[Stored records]
****************************************
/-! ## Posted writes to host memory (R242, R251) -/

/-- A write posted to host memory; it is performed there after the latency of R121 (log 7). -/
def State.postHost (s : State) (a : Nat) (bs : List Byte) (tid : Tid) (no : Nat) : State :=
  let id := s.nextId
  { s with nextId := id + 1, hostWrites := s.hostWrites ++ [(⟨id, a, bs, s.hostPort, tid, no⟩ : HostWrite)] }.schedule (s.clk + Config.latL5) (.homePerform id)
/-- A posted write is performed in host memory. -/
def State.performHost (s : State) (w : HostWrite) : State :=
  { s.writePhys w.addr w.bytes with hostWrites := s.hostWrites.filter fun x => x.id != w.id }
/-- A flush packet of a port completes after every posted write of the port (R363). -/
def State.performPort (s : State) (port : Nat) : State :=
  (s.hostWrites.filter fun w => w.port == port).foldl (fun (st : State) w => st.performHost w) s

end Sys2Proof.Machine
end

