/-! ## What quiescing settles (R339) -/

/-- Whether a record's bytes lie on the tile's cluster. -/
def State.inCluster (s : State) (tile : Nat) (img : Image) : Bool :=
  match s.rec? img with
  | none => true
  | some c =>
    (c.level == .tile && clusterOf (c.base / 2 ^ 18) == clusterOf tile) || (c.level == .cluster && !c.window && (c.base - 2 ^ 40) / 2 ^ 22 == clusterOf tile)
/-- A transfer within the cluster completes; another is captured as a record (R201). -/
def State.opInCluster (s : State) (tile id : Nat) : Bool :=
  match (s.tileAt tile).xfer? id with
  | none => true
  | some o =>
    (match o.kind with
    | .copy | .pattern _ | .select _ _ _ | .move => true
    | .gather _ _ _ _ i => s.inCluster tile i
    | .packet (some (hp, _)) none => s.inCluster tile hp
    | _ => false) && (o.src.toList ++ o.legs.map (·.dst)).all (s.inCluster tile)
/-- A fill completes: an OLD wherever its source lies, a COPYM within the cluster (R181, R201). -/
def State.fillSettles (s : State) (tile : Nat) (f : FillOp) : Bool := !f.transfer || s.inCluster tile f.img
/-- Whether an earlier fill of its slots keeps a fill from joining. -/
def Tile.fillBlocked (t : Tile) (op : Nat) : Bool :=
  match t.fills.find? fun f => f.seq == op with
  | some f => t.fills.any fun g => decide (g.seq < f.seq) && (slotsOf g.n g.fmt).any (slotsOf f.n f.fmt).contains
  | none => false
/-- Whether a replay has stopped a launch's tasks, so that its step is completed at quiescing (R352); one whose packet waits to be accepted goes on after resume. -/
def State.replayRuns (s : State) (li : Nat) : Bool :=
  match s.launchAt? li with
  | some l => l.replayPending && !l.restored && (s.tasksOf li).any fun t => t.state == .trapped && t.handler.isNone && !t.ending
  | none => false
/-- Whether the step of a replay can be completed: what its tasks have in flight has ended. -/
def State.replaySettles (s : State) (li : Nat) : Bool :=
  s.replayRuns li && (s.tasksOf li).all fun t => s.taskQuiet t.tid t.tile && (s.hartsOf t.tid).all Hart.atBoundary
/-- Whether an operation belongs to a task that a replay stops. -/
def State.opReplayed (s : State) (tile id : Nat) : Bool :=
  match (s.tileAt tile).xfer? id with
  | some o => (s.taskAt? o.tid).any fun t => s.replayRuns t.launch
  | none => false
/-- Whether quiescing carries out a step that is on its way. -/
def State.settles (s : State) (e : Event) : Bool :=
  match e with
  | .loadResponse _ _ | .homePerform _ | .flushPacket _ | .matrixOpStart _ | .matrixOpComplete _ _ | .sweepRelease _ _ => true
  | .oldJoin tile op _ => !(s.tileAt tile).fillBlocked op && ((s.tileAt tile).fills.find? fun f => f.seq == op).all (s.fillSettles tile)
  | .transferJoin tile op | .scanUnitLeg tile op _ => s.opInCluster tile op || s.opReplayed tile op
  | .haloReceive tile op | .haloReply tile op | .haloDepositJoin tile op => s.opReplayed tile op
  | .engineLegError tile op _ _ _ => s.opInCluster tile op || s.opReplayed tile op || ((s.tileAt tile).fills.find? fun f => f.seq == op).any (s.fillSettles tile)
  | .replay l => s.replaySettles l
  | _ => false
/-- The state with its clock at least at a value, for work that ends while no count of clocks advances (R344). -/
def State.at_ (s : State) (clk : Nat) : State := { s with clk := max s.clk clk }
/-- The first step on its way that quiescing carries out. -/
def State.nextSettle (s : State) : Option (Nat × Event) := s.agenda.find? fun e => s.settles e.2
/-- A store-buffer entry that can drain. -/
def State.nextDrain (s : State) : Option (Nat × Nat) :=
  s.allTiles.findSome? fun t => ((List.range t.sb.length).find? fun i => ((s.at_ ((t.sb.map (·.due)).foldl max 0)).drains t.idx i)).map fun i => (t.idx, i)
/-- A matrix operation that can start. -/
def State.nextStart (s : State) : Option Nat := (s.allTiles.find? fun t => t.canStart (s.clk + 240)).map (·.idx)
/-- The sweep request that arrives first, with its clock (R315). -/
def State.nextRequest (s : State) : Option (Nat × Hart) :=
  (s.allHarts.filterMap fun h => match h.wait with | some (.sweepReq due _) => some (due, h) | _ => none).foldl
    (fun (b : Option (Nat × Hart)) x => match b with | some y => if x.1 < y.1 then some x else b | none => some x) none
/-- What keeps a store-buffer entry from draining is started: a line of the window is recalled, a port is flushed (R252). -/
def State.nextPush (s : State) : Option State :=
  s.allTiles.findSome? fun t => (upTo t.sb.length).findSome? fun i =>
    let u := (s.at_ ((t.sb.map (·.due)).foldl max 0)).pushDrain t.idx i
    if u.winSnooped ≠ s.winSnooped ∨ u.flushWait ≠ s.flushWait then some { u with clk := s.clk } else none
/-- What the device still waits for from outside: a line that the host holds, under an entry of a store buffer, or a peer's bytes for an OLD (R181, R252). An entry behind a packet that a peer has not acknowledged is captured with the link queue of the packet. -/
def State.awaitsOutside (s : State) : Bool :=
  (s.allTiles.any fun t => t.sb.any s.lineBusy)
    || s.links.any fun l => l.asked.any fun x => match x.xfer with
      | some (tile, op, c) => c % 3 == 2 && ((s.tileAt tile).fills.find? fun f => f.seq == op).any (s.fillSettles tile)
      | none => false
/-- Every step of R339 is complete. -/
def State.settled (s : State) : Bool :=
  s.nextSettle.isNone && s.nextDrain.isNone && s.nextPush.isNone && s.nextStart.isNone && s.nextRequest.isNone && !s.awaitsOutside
****************************************
What you have to do
Filter the data, keeping only the lines that contain "nextDrain".

Response below
def State.nextDrain (s : State) : Option (Nat × Nat) :=
  s.nextSettle.isNone && s.nextDrain.isNone && s.nextPush.isNone && s.nextStart.isNone && s.nextRequest.isNone && !s.awaitsOutside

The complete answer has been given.